多中心、随机、安慰剂对照试验,将普拉克索与安慰剂除标准治疗的心境稳定剂外进行比较。在研究期间,临床医生、研究人员和参与者均处于盲态。随机分组前有预随机化阶段(根据需要调整抗精神病药物或开始使用心境稳定剂)。从随机分组到第52周,每周进行在线情绪和焦虑评估,并定期进行心理社会功能、生活质量和医疗资源利用评估。
英格兰和苏格兰的21个国民保健服务信托基金和健康委员会。
年龄在18岁及以上、诊断为难治性双相抑郁且目前接受二级心理健康服务的患者。目标是随机分配290名参与者。
普拉克索或匹配的安慰剂,每日口服一次,根据疗效和耐受性从0.25毫克滴定至最大2.5毫克(盐重量)。
抑郁——抑郁症状快速量表;焦虑——广泛性焦虑障碍7项量表;心理社会功能——工作和社会适应量表;轻躁狂/躁狂——阿尔特曼躁狂自评量表;耐受性——药物治疗满意度问卷;幸福感和生活质量——欧洲五维健康量表(EuroQol-5 Dimensions)、五级版本、成人ICEpop能力量表和牛津能力问卷——心理健康工具。

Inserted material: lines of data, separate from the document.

-- ==== Sys2Proof/Laws/PerInstr.lean ====
section
/-! SUPPORT. The family RoundTrip: decoding what the encoder writes for a well-formed instruction gives it back, one
lemma per constructor. -/

set_option linter.unusedSimpArgs false

namespace Sys2Proof.Laws

/-- Reading back the bytes of a number. -/
theorem natOfBytes_bytesOfNat (n w : Nat) : natOfBytes (bytesOfNat n w) = w % 256 ^ n := by
  induction n generalizing w with
  | zero => simp [bytesOfNat, natOfBytes, Nat.mod_one]
  | succ n ih =>
    have h : (BitVec.ofNat 8 w).toNat = w % 256 := by simp
    have : w % 256 ^ (n + 1) = w % 256 + 256 * (w / 256 % 256 ^ n) := by
      rw [Nat.pow_succ, Nat.mul_comm, Nat.mod_mul]
    simp only [bytesOfNat, natOfBytes, ih, h, this]

/-- A word from its fields, lowest first, each with its width. -/
def cat : List (Nat × Nat) → Nat
  | [] => 0
  | (x, n) :: t => x + 2 ^ n * cat t

/-- Fields of such a word: past the lowest one, the lowest one, and the lowest ones together. -/
theorem cat_skip {x n lo m v : Nat} {t : List (Nat × Nat)} (hx : x < 2 ^ n) (h : field (cat t) lo m = v) :
    field (cat ((x, n) :: t)) (n + lo) m = v := by
  rw [← h, field, field, show cat ((x, n) :: t) = x + 2 ^ n * cat t from rfl]
  rw [Nat.pow_add, ← Nat.div_div_eq_div_mul, Nat.add_mul_div_left _ _ (Nat.two_pow_pos n), Nat.div_eq_of_lt hx, Nat.zero_add]
theorem cat_take {x n : Nat} {t : List (Nat × Nat)} (hx : x < 2 ^ n) : field (cat ((x, n) :: t)) 0 n = x := by
  rw [field, show cat ((x, n) :: t) = x + 2 ^ n * cat t from rfl]
  rw [Nat.pow_zero, Nat.div_one, Nat.add_mul_mod_self_left, Nat.mod_eq_of_lt hx]
theorem cat_split {x n v : Nat} (m : Nat) {k : Nat} {t : List (Nat × Nat)} (hx : x < 2 ^ n) (h : field (cat t) 0 m = v)
    (hk : k = n + m) : field (cat ((x, n) :: t)) 0 k = x + 2 ^ n * v := by
  subst hk
  rw [← h, field, field, show cat ((x, n) :: t) = x + 2 ^ n * cat t from rfl]
  rw [Nat.pow_zero, Nat.div_one, Nat.div_one, Nat.pow_add, Nat.mod_mul, Nat.add_mul_mod_self_left, Nat.mod_eq_of_lt hx,
    Nat.add_mul_div_left _ _ (Nat.two_pow_pos n), Nat.div_eq_of_lt hx, Nat.zero_add]
theorem cat_lt {x n m : Nat} {t : List (Nat × Nat)} (hx : x < 2 ^ n) (h : cat t < 2 ^ m) :
    cat ((x, n) :: t) < 2 ^ (n + m) := by
  unfold cat
  calc x + 2 ^ n * cat t < 2 ^ n + 2 ^ n * cat t := by omega
    _ = 2 ^ n * (cat t + 1) := by ring
    _ ≤ 2 ^ n * 2 ^ m := Nat.mul_le_mul_left _ h
    _ = 2 ^ (n + m) := (Nat.pow_add ..).symm
theorem cat_nil : cat [] < 2 ^ 0 := by decide

/-- The word of all ones has major 0x3F. -/
theorem ne_ones {w m : Nat} (h : field w 1 6 = m) (hm : m ≠ 63) : w ≠ 0xFFFFFFFF := by
  rintro rfl; exact hm (h.symm.trans (by decide))
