-- ==== Sys2Proof/Tests/Slice0.lean ====
section
/-! SUPPORT. Tests: words of the manual's encodings, ill-formed terms refused, one-step cases worked by hand from the
manual, and for every statement with hypotheses a state and operands that meet them. -/

namespace Sys2Proof.Tests

open Sys2Proof.Machine

-- One theorem after the other: evaluations side by side take a thread's stack each.
set_option Elab.async false

/-! Ill-formed terms, one for each check of WellFormed. -/

theorem test_wf_fields : (Instr.bfx 1#5 2#5 60#6 4#6).wf = false ∧ (Instr.bfxu 1#5 2#5 63#6 1#6).wf = false ∧
    (Instr.bfi 1#5 2#5 1#6 63#6).wf = false ∧ (Instr.bfi 1#5 2#5 1#6 62#6).wf = true := by decide
theorem test_wf_variants : (Instr.vadd .sat .f32 0#3 1#3 2#3 3#3).wf = false ∧ (Instr.vsub .uns .i8 0#3 1#3 2#3 3#3).wf = false ∧
    (Instr.vmul .sat .f16 0#3 1#3 2#3 3#3).wf = false ∧ (Instr.vfma .sat .bf16 0#3 1#3 2#3 3#3).wf = false ∧
    (Instr.vabs .uns .i16 0#3 1#3 2#3).wf = false ∧ (Instr.vneg .sat .f32 0#3 1#3 2#3).wf = false ∧
    (Instr.vredsum .uns .i32 0#3 1#3 2#3).wf = false ∧ (Instr.vmin .sat .i8 0#3 1#3 2#3 3#3).wf = false ∧
    (Instr.vmax .uns .f32 0#3 1#3 2#3 3#3).wf = false ∧ (Instr.vredmax .sat .i32 0#3 1#3 2#3).wf = false := by decide
theorem test_wf_vector : (Instr.vsll .f32 0#3 1#3 2#3 3#3).wf = false ∧ (Instr.vsrl .f16 0#3 1#3 2#3 3#3).wf = false ∧
    (Instr.vsra .bf16 0#3 1#3 2#3 3#3).wf = false ∧ (Instr.vcmp .ltu .f32 0#3 1#3 2#3 3#3).wf = false ∧
    (Instr.vcvt true .fp32 .f32 0#3 1#3 2#3 0#3).wf = false ∧ (Instr.vcvt true .fp16 .f32 0#3 1#3 2#3 2#3).wf = false ∧
    (Instr.vcvt false .bk8 .i8 0#3 1#3 2#3 0#3).wf = false ∧ (Instr.vcvt true .bk4 .f16 0#3 1#3 2#3 1#3).wf = false ∧
    (Instr.vpack4 1#3 2#3 2#3).wf = false ∧ (Instr.vunpack4 true 1#3 2#3 3#3).wf = false ∧
    (Instr.vexp2 .i32 0#3 1#3 2#3).wf = false ∧ (Instr.vrcp .i8 0#3 1#3 2#3).wf = false ∧
    (Instr.vrsqrt .i16 0#3 1#3 2#3).wf = false ∧ (Instr.vmovg .i32 1#5 16#6 2#3).wf = false ∧
    (Instr.vins .f16 1#5 32#6 2#3).wf = false ∧ (Instr.vldx .i8 1#5 0#3 2#3 3#3).wf = false ∧
    (Instr.vstx .bf16 1#5 0#3 2#3 3#3).wf = false := by decide
theorem test_wf_places : (Instr.slotDraw 15).wf = false ∧ (Instr.slotDraw 0x8000).wf = false ∧ (Instr.psResult 0x8020).wf = false ∧
    (Instr.rotationTurn 16 0).wf = false ∧ (Instr.denseCopy 0 128 1).wf = false ∧ (Instr.spawnBroadcast 0 32).wf = false ∧
    (Instr.basinRefill 16).wf = false ∧ (Instr.aclr 0 64).wf = false ∧ (Instr.mma 0 256).wf = false ∧
    (Instr.msFill 0 2).wf = false ∧ (Instr.colResume 256).wf = false ∧ (Instr.priTimeout 4 0 0).wf = false ∧
    (Instr.invalidationCompletion 4).wf = false ∧ (Instr.formatWindowArm 32 0).wf = false ∧ (Instr.virtualDieRemap 0 16).wf = false ∧
    (Instr.scaleUpPortLaneLoss 64 1).wf = false ∧ (Instr.dieGate 16).wf = false ∧ (Instr.pseudoChannelRetire 0 128).wf = false ∧
    (Instr.obsCounterClear 0 128).wf = false ∧ (Instr.jobStart 0 [0, 1, 2] 0#64 []).wf = false ∧
    (Instr.illegalEncoding 8#8).wf = false ∧ (Instr.bootImageAck 20 ⟨0, 0⟩).wf = false := by decide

39名参与者被随机分组(18名接受普拉克索,21名接受安慰剂),36名提供了主要分析数据。与安慰剂相比,普拉克索在12周时导致抑郁症状有更大程度的减轻[4.4(4.8)对2.1(5.1)]:差异为中等大小(=-0.72)但无统计学意义(95%置信区间-0.4至6.3;=0.087)。普拉克索对次要结局有一些统计学上显著的积极影响(36周时抑郁症状减轻、试验结束时的缓解率和缓解反应率、心理社会功能)。普拉克索与轻躁狂/躁狂症状发生率增加相关,但与抗精神病药物联合使用时这种情况似乎有所减少。普拉克索的总体耐受性良好。与健康相关的生活质量和能力幸福感有显著年度改善,且有降低健康和社会护理成本的趋势。
由于在新冠疫情期间招募且试验提前结束,样本量小且随访期可变。参与者仅限于接受二级心理健康服务的患者。所有评估仅提供英文版本。
由于在主要疗效结局指标上普拉克索与安慰剂之间无显著差异,因此不建议改变临床实践。然而,有证据表明普拉克索对情绪、心理社会功能和生活质量有积极影响。
在更大规模人群中重复研究,并研究抗精神病药物与普拉克索联合使用的影响。
本试验注册为ISRCTN72151939和EudraCT 2018 - 2869 - 18。
本奖项由英国国家卫生与保健研究机构(NIHR)卫生技术评估项目资助(NIHR奖项编号:16/154/01),并全文发表于;第29卷,第21期。有关进一步的奖项信息,请参阅NIHR资助和奖项网站。